Rededicating Yourself

By Elana Premack Sandler

Can anyone tell me what the Chanukah story is about?

As a social worker in the Boston-area Jewish community, I asked this question to a seventh grade girls’ Rosh Chodesh group at the local Solomon Schechter Jewish Day School last year. 

Quickly, the answer came: Chanukah means “dedication,” and the Chanukah story is about the rededication of the Second Temple in Jerusalem after its desecration during a period of persecution of Jews.

Places of prayer, like the Second Temple, the mishkan (the portable tabernacle that came before the Temple), and synagogues have always been highly prized in Jewish life.  In Jewish mysticism, we learn that the body is like a temple: a dwelling place of G-d and of our soul.

My next question to the group of girls was: How should we treat our bodies if we think of them as temples?

The ideas that the group came up with included: cleaning them, making beautiful decorations for them, and taking care of them in general.

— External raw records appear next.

-- ==== Sys2Proof/Machine/Agenda.lean ====
section
/-! DEFINITION. What may happen next when the agenda names nothing (log entry 1), and the placing of one instruction for a machine that has
no program yet. -/

namespace Sys2Proof.Machine

/-- Something that the device does of itself: the meaning of one of its events. -/
abbrev Happening := State → Host.Outcome State Fault Refusal

/-- The events of halts in progress (R120, R121, R139). -/
def State.haltEvents (s : State) : List Happening :=
  (s.ctxs.flatMap (fun p =>
    match s.stopping p.1 with
    | some h => ((s.haltCores p.1).map (fun n => execHaltLineArrival p.1 n))
        ++ h.due.map (fun d => execEngineStop p.1 d.core d.track d.eng) ++ [execHaltCompletion p.1]
    | none => if p.2.pl.isSome then [execPreemptionTimeout p.1] else []))

/-- What the engines of a core have to do next. -/
def Core.events (c : Core) (n : Nat) : List Happening :=
  (    c.results.keys.map (fun i => execPendingResultRetire n i)
    ++ c.loads.flatMap (fun p => (p.2.lanes.filter (fun q => q.2.state == LaneState.waiting)).flatMap (fun q =>
        [execLoadDataArrival n p.1 q.1, execDeadlineExpiry n p.1 q.1]))
    ++ c.loads.flatMap (fun p => p.2.victims.map (fun v => execPromotionDrain n p.1 v))
    ++ c.fills.keys.map (fun la => execL1FillArrival n la)
    ++ (c.tickets.keep (fun _ t => t.truth.isNone)).keys.map (fun t => execTicketTruthArrival n t)
    ++ c.stores.keys.map (fun i => execStorePerformed n i)
    ++ c.atomics.flatMap (fun p => p.2.lanes.map (fun q => execAtomicPerformed n p.1 q.1))
    ++ c.invalidations.map (fun la => execL1InvalidationArrival n la)
    ++ c.copies.keys.flatMap (fun i => [execCopyRetire n i, execCopyPiece n i])
    ++ c.tileOps.flatMap (fun p => (p.2.quarters.filter (fun q => !q.2.done)).map (fun q => execMatrixPass n [p.1 * 4 + q.1]))
    ++ c.tileOps.keys.map (fun i => execTileOperationRetire n i))

/-- The pieces of collectives to be read, sent and written (R357, R358). -/
def State.callEvents (s : State) : List Happening := s.calls.vals.map (fun q => execCollCompletion q.vf q.comm q.seq [])

/-- The requests that no reply has ended for the time after which they are abandoned (R349, R357, R360, R362). -/
def State.abandoned (s : State) : List Happening :=
  (s.cores.flatMap (fun p => p.2.requestKeys.map (fun k => execCausewayAbandon p.1 k))
    ++ s.calls.map (fun p => execCausewayAbandon p.2.core (p.1, 0))
    ++ s.groups.flatMap (fun p => p.2.asked.keys.map (fun l => execCausewayAbandon p.2.core (p.1, l)))
    ++ s.posts.keys.map execRpostTimeout ++ s.signals.keys.map execCsigTimeout
    ++ s.calls.vals.map (fun q => execCollTimeout q.vf q.comm q.seq q.ctx))

/-- The waits of a group's fibres that an event ends (R74, R114, R361), and its junctions while it does not issue (R32). -/
def Group.events (x : Group) (g : Nat) : List Happening :=
  (x.fibres.flatMap (fun p => match p.2.wait with
    | .arriving .. => [execBarrierArrival g p.1]
    | .fill .. => [execReturnFillArrival g p.2.pc]
    | .word .. => [execCwaitReread g p.1]
    | _ => if p.2.cw.ja && x.set != .carriageway then [execJunctionRelease g p.2.pc, execJunctionTimeout g p.2.pc] else []))

/-- The events of grids: barrier releases and clock steps (R117, R363, R379), and their ends (R94). -/
def State.gridEvents (s : State) : List Happening :=
  (s.grids.flatMap (fun p =>
    [execMbarReleaseStep p.1] ++ (match p.2.step with | some q => q.tracks.map (fun t => execStepApply (t / 8) (t % 8)) | none => []))
    ++ s.cores.flatMap (fun p => (p.2.tracks.filter (fun t => t.2.ceilAt.isSome)).map (fun t => execStepApply p.1 t.1))
    ++ s.cores.flatMap (fun p => (p.2.tracks.filter (fun t => t.2.cur != s.granted p.1 t.1)).map (fun t => execRatioChange p.1 t.1))
    ++ s.groups.keys.flatMap (fun g => [execGroupEnd g, execLeaseWindowEnd g]) ++ s.grids.keys.map execGridEnd)

/-- The events of launch queues and placement (R95, R96), of the schedulers (R101 to R103), and the clocked events of the package (R371, R375,
R376, R381, R383, R384). -/
def State.deviceEvents (s : State) : List Happening :=
  (s.vfs.flatMap (fun p => (upTo p.2.queues.length).map (fun q => execLaunchRecordTake p.1 q))
    ++ s.grids.keys.map execTeamPlacement
    ++ s.groups.keys.flatMap (fun g => [execLaybyMove g, execCarriagewayAdmission g, execLaybyPending g, execPendingEviction g])
    ++ (s.vfs.keep (fun _ v => v.dead.isSome)).keys.flatMap (fun v => [execAllowanceReclaim v, execQuarantineEnd v])
    ++ s.cores.keys.map execBucketRefill ++ (s.cores.keep (fun _ c => c.worn s.ticks)).keys.map execCoreRetirement ++ s.dies.keys.map execRailHoldEnd ++ [execHeartbeatMiss, execAllowanceCut])

/-- What the device may do of itself, in the order in which one of these is chosen where the agenda names nothing (log entry 1). -/
def State.candidates (s : State) : List Happening :=
  s.haltEvents ++ s.cores.flatMap (fun p => p.2.events p.1) ++ s.callEvents ++ s.abandoned ++ s.groups.flatMap (fun p => p.2.events p.1) ++ s.gridEvents
    ++ s.deviceEvents

/-- The groups that hold a memory instruction whose fibres run on (R208). -/
def State.replayers (s : State) : List Nat := (s.groups.filter (fun p => !p.2.held.isEmpty)).map Prod.fst

/-- The groups that may issue on this clock. -/
def State.issuers (s : State) : List Nat :=
  (s.groups.filter (fun p => p.2.set == GSet.carriageway && decide (p.2.lastIssue ≤ s.clocks))).map Prod.fst

-- ## One instruction placed (log entry 16)

/-- A page of 64 KiB at the lowest addresses, readable, writable and executable, with its physical addresses the same. -/
def placedPage (ctx : Nat) : Page :=
  { ctx := ctx, va := 0, bits := 16, pa := 0, fmt := 0, geo := 0, owner := 0, conf := false, bias := false, alloc := 0, lk := false, x := true,
    w := true, rd := true, mtype := 0 }

/-- Where the placed instruction stands. -/
def placedAt : Nat := 0x8000

/-- A group of one fibre on core 0 whose next instruction stands at `placedAt`, in a context and a grid of its own, and the words of that
instruction; it issues next, with the ports of its track free and no other group on its carriageway. Every number taken is fresh. -/
def State.place (s : State) (code : List Byte) : State :=
  let n := s.ids
  let b := Fibre.new (n + 3) (BitVec.ofNat 64 placedAt) 0
  let x : Group := { Group.none with
    core := 0, track := 0, ctx := n + 1, grid := n + 2, budget := 512, fibres := [(0, b)], set := .carriageway, lastIssue := s.clocks }
  let r : Grid := { Grid.none with ctx := n + 1, nextTeam := 1, teams := [(0, { Team.none with groups := [n], cores := [0] })] }
  let s := s.sysWrite placedAt code false
  let s := s.updCore 0 (fun c => { c with
    retired := false, tlb := placedPage (n + 1) :: c.tlb, badLines := drop c.badLines placedAt, icache := addOnce c.icache placedAt,
    tracks := c.tracks.upd 0 Track.reset (fun t => { t.join (n + 1) with portFree := [], cur := 16 }) })
  { s with
    agenda := [Action.issue n], ids := n + 4, groups := (s.groups.mapVals (fun _ y => if y.core = 0 ∧ y.track = 0 ∧ y.set = .carriageway then { y with set := .layby } else y)).put n x, grids := s.grids.put (n + 2) r,
    ctxs := s.ctxs.put (n + 1) { Ctx.none with stopSize := 13 },
    vfs := s.vfs.upd 0 Vf.none (fun v => { v with alive := true, dies := addOnce v.dies 0 }),
    poison := drop s.poison placedAt, host := (s.host.del placedAt).del (placedAt + 64), pkg := { s.pkg with railsUp := true } }

end Sys2Proof.Machine
end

As reader, what are your ideas?

How might our relationships with other change if we thought of our bodies as temples?  Would we allow only those who respect our bodies to have access to them?  What would respect mean if we thought of our bodies not just as physical being, but as spiritual as well?

We also know of Chanukah as the Festival of Lights; Jewish tradition features four women who are considered to be “Women of Light.”  Sarah lit candles at the beginning of Shabbat which were said to burn through the entire week; Rebecca who inherited the task of lighting these candles when Sarah died; Queen Esther, who was known as the ayelet hashachar, the morning star, who brought a bright spirit to the Jewish people after as dark period of suffering; and Deborah, about whom it is said that she made candle wicks which were illuminated by a fire within her and which lighted before she even touched them.

What do we light from the fire within ourselves?